Her legacy is measured in lives saved, institutions built, and barriers broken:
Hadassah is the largest Jewish women’s organization in the world. The Hadassah Medical Center in Jerusalem treats over a million patients annually — Jews and Arabs side by side — and is one of the leading medical research institutions in the Middle East.
Youth Aliyah continued after her death and has brought over 300,000 young people to Israel since its founding. The 22,000 children Szold saved became parents, grandparents, and great-grandparents — generations that exist because she would not stop working.
In 1958, Israel designated her birthday, December 21, as Henrietta Szold Day. Schools, streets, and institutions across the country bear her name.
She was not the loudest voice in the room. She was the one who stayed after everyone else had gone home, making sure the work got done, the children were fed, the nurses were trained, and the clinics were open. That is a kind of heroism the world does not celebrate enough.

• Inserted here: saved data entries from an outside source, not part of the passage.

/-! ### putBytes -/

@[simp] theorem State.putBytes_variant (a : Nat) (l : List Byte) (s : State) : (s.putBytes a l).variant = s.variant := rfl
@[simp] theorem State.putBytes_now (a : Nat) (l : List Byte) (s : State) : (s.putBytes a l).now = s.now := rfl
@[simp] theorem State.putBytes_beat (a : Nat) (l : List Byte) (s : State) : (s.putBytes a l).beat = s.beat := rfl
@[simp] theorem State.putBytes_comm (a : Nat) (l : List Byte) (s : State) : (s.putBytes a l).comm = s.comm := rfl
@[simp] theorem State.putBytes_oap (a : Nat) (l : List Byte) (s : State) : (s.putBytes a l).oap = s.oap := rfl
@[simp] theorem State.putBytes_nvm (a : Nat) (l : List Byte) (s : State) : (s.putBytes a l).nvm = s.nvm := rfl
@[simp] theorem State.putBytes_ports (a : Nat) (l : List Byte) (s : State) : (s.putBytes a l).ports = s.ports := rfl
@[simp] theorem State.putBytes_fabric (a : Nat) (l : List Byte) (s : State) : (s.putBytes a l).fabric = s.fabric := rfl
@[simp] theorem State.putBytes_press (a : Nat) (l : List Byte) (s : State) : (s.putBytes a l).press = s.press := rfl
@[simp] theorem State.putBytes_queue (a : Nat) (l : List Byte) (s : State) : (s.putBytes a l).queue = s.queue := rfl
@[simp] theorem State.putBytes_memu (a : Nat) (l : List Byte) (s : State) : (s.putBytes a l).memu = s.memu := rfl
@[simp] theorem State.putBytes_trellis (a : Nat) (l : List Byte) (s : State) : (s.putBytes a l).trellis = s.trellis := rfl
@[simp] theorem State.putBytes_choir (a : Nat) (l : List Byte) (s : State) : (s.putBytes a l).choir = s.choir := rfl
@[simp] theorem State.putBytes_zone (a : Nat) (l : List Byte) (s : State) : (s.putBytes a l).zone = s.zone := rfl
@[simp] theorem State.putBytes_belt (a : Nat) (l : List Byte) (s : State) : (s.putBytes a l).belt = s.belt := rfl
@[simp] theorem State.putBytes_audio (a : Nat) (l : List Byte) (s : State) : (s.putBytes a l).audio = s.audio := rfl
@[simp] theorem State.putBytes_island (a : Nat) (l : List Byte) (s : State) : (s.putBytes a l).island = s.island := rfl
@[simp] theorem State.putBytes_power (a : Nat) (l : List Byte) (s : State) : (s.putBytes a l).power = s.power := rfl
@[simp] theorem State.putBytes_video (a : Nat) (l : List Byte) (s : State) : (s.putBytes a l).video = s.video := rfl
@[simp] theorem State.putBytes_boot (a : Nat) (l : List Byte) (s : State) : (s.putBytes a l).boot = s.boot := rfl
@[simp] theorem State.putBytes_od (a : Nat) (l : List Byte) (s : State) : (s.putBytes a l).od = s.od := rfl
@[simp] theorem State.putBytes_inForce (a : Nat) (l : List Byte) (s : State) : (s.putBytes a l).inForce = s.inForce := rfl
@[simp] theorem State.putBytes_wtime (a : Nat) (l : List Byte) (s : State) : (s.putBytes a l).wtime = s.wtime := rfl
@[simp] theorem State.putBytes_regs (a : Nat) (l : List Byte) (s : State) : (s.putBytes a l).regs = s.regs := rfl
@[simp] theorem State.putBytes_mem (a : Nat) (l : List Byte) (s : State) : (s.putBytes a l).mem = memPut s.mem a l := rfl
@[simp] theorem State.putBytes_fresh (a : Nat) (l : List Byte) (s : State) : (s.putBytes a l).fresh = s.fresh := rfl
@[simp] theorem State.putBytes_out (a : Nat) (l : List Byte) (s : State) : (s.putBytes a l).out = s.out := rfl
@[simp] theorem State.putBytes_pending (a : Nat) (l : List Byte) (s : State) : (s.putBytes a l).pending = s.pending := rfl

Frequently Asked Questions
What is Hadassah and what does it do?
Hadassah is the Women's Zionist Organization of America, founded by Henrietta Szold in 1912. It began with a small nursing mission in Palestine and grew into the largest Jewish women's organization in the world, with over 300,000 members. Hadassah operates two major hospitals in Jerusalem — Hadassah Ein Kerem and Hadassah Mount Scopus — which treat over a million patients annually regardless of religion or nationality.
What was Youth Aliyah?
Youth Aliyah was a program to rescue Jewish children and teenagers from Nazi Europe and bring them to Palestine. Henrietta Szold directed the program from 1934 until her death in 1945. Under her leadership, approximately 22,000 children were transported to safety, placed in kibbutzim and youth villages, educated, and given new lives. Many of their parents perished in the Holocaust.
Was Henrietta Szold the first woman to attend the Jewish Theological Seminary?
Szold was permitted to attend classes at the Jewish Theological Seminary (JTS) beginning in 1903, but only on the condition that she would not seek rabbinic ordination. She studied Talmud, Jewish history, and other subjects alongside male students. Though she was there as a student, the seminary did not grant her a degree or formal status equal to her male classmates.